§ **Goal of the exercise**: Repeat the lines below exactly as written, please, from the line with "rcases step_cases s" to the line with "theorem formEffect_overF (g", both lines included, and no others.

Collected data entries
# # # # #
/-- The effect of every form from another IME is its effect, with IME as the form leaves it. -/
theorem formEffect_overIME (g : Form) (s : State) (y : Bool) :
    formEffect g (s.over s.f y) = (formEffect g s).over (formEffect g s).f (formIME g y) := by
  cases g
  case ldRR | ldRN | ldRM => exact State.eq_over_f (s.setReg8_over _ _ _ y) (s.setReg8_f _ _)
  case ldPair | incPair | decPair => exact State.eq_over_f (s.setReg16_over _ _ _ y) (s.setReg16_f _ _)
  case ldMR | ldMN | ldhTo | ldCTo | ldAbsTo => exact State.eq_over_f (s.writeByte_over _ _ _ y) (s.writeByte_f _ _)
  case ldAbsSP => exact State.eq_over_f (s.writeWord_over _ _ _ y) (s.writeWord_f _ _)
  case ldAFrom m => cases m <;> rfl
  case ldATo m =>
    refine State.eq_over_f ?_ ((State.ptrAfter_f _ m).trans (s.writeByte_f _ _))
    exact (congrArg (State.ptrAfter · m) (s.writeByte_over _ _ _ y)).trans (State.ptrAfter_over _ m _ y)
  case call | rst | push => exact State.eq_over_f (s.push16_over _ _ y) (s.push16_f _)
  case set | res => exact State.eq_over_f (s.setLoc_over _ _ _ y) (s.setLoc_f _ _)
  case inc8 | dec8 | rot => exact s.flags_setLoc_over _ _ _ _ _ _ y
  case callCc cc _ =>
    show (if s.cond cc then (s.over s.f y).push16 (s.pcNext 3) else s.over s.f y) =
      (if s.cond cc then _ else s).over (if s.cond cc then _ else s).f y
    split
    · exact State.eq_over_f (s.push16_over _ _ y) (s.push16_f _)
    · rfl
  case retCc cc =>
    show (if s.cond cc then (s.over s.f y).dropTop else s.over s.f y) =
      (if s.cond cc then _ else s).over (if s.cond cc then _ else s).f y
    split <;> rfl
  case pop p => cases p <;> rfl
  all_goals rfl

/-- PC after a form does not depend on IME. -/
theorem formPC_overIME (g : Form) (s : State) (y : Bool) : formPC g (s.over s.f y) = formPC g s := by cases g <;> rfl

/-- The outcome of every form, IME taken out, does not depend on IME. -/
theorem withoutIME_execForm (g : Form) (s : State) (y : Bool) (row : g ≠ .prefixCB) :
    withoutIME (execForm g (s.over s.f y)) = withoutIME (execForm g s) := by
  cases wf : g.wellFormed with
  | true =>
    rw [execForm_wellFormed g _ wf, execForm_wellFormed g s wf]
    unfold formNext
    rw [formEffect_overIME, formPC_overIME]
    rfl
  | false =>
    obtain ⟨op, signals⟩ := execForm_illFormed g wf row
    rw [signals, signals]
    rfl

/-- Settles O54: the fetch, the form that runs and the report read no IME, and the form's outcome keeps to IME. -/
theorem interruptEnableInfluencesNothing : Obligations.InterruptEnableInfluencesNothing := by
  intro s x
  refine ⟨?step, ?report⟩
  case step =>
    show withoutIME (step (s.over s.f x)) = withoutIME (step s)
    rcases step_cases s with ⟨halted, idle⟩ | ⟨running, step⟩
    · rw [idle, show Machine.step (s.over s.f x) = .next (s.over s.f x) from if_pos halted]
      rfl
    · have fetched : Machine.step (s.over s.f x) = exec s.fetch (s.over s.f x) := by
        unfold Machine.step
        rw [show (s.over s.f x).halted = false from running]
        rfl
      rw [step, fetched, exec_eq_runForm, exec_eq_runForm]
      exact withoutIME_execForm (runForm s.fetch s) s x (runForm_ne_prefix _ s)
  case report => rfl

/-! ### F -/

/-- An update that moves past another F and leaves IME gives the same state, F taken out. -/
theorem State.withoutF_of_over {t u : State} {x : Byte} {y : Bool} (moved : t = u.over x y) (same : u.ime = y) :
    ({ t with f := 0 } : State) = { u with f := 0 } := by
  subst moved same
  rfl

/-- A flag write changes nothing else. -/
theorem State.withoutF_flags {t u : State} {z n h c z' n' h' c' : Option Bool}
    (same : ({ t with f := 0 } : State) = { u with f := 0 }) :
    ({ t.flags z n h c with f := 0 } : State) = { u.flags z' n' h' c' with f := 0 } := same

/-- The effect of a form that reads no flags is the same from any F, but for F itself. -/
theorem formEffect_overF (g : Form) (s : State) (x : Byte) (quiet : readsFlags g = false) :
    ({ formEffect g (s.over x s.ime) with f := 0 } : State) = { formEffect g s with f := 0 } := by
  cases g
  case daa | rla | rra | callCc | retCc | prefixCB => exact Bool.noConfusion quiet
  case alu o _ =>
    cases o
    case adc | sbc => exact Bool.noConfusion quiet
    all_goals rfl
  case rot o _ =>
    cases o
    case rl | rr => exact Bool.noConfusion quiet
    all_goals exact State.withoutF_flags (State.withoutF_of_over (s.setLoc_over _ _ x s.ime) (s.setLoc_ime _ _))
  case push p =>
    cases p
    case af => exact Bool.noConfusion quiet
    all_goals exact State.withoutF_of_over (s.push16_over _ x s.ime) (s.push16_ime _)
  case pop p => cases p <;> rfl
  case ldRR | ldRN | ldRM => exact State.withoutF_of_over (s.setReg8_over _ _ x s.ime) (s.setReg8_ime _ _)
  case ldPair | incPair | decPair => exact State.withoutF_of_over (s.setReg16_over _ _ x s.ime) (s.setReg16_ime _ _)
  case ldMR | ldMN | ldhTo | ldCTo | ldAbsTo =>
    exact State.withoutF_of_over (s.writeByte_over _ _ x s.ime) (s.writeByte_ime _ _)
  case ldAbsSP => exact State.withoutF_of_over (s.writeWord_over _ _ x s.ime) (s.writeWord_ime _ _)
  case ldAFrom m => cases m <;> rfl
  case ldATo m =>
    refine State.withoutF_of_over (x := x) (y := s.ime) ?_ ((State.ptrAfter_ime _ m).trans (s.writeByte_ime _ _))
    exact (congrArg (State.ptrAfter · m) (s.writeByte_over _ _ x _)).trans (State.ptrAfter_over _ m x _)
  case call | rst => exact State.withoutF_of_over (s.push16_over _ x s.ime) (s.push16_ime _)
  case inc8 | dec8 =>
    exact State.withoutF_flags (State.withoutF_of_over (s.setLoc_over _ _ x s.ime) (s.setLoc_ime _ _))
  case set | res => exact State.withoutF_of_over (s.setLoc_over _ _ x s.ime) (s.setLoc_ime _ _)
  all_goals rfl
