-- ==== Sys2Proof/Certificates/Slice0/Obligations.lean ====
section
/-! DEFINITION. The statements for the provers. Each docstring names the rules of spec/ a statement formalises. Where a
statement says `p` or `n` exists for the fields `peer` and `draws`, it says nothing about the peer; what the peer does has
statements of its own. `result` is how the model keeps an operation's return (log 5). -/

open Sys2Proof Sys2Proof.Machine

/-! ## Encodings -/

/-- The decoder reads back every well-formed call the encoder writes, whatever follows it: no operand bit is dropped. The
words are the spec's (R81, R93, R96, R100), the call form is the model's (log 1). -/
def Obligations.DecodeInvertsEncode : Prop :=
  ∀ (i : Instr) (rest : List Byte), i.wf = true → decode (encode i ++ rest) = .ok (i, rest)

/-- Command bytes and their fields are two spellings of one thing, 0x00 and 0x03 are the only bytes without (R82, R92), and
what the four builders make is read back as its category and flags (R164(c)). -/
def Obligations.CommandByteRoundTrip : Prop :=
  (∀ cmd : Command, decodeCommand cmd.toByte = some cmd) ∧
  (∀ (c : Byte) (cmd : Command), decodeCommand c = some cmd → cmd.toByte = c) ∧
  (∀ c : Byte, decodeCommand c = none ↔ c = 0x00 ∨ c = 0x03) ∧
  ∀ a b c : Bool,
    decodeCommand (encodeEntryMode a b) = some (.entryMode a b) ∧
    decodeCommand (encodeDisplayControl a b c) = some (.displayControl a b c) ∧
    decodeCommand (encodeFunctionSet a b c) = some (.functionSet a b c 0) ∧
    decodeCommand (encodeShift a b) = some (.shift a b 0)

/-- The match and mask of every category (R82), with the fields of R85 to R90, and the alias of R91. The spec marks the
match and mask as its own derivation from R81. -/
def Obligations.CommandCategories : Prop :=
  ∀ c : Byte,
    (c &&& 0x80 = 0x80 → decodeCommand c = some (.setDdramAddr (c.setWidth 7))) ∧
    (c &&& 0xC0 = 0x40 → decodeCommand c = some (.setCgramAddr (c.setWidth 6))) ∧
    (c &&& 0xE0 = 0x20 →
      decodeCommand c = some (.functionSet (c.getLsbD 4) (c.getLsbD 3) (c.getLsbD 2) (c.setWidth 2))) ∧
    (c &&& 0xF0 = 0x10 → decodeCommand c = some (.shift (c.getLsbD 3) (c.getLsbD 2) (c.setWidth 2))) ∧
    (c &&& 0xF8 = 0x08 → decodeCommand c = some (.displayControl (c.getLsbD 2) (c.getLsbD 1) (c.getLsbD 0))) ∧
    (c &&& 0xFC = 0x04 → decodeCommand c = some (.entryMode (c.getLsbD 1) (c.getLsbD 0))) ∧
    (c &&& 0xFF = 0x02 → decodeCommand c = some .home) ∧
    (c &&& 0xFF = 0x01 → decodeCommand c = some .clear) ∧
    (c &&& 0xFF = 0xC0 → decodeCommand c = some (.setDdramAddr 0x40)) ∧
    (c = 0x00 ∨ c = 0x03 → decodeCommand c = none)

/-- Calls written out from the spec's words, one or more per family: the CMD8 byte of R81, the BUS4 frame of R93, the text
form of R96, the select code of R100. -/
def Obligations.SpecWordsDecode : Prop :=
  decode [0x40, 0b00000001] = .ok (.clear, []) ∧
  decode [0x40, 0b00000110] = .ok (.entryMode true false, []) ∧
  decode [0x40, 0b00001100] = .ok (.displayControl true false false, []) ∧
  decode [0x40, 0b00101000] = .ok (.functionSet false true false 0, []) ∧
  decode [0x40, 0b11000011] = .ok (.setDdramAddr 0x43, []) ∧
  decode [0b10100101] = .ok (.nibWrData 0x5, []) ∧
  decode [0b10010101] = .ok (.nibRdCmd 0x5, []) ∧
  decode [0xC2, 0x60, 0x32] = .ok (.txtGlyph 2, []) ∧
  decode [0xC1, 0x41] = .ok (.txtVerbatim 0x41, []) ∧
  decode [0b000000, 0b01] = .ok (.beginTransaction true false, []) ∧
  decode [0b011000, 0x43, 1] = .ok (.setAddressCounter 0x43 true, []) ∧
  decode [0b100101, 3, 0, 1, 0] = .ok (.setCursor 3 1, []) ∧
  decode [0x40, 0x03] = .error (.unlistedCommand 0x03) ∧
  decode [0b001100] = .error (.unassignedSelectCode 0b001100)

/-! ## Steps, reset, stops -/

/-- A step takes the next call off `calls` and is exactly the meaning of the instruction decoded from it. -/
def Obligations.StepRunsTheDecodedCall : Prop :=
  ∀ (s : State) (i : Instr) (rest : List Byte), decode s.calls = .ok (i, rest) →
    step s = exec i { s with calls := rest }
# # # # #
§ **Task answer**:
    rcases step_cases s with ⟨halted, idle⟩ | ⟨running, step⟩
    · rw [idle, show Machine.step (s.over s.f x) = .next (s.over s.f x) from if_pos halted]
      rfl
    · have fetched : Machine.step (s.over s.f x) = exec s.fetch (s.over s.f x) := by
        unfold Machine.step
        rw [show (s.over s.f x).halted = false from running]
        rfl
      rw [step, fetched, exec_eq_runForm, exec_eq_runForm]
      exact withoutIME_execForm (runForm s.fetch s) s x (runForm_ne_prefix _ s)
  case report => rfl

/-! ### F -/

/-- An update that moves past another F and leaves IME gives the same state, F taken out. -/
theorem State.withoutF_of_over {t u : State} {x : Byte} {y : Bool} (moved : t = u.over x y) (same : u.ime = y) :
    ({ t with f := 0 } : State) = { u with f := 0 } := by
  subst moved same
  rfl

/-- A flag write changes nothing else. -/
theorem State.withoutF_flags {t u : State} {z n h c z' n' h' c' : Option Bool}
    (same : ({ t with f := 0 } : State) = { u with f := 0 }) :
    ({ t.flags z n h c with f := 0 } : State) = { u.flags z' n' h' c' with f := 0 } := same

/-- The effect of a form that reads no flags is the same from any F, but for F itself. -/
theorem formEffect_overF (g : Form) (s : State) (x : Byte) (quiet : readsFlags g = false) :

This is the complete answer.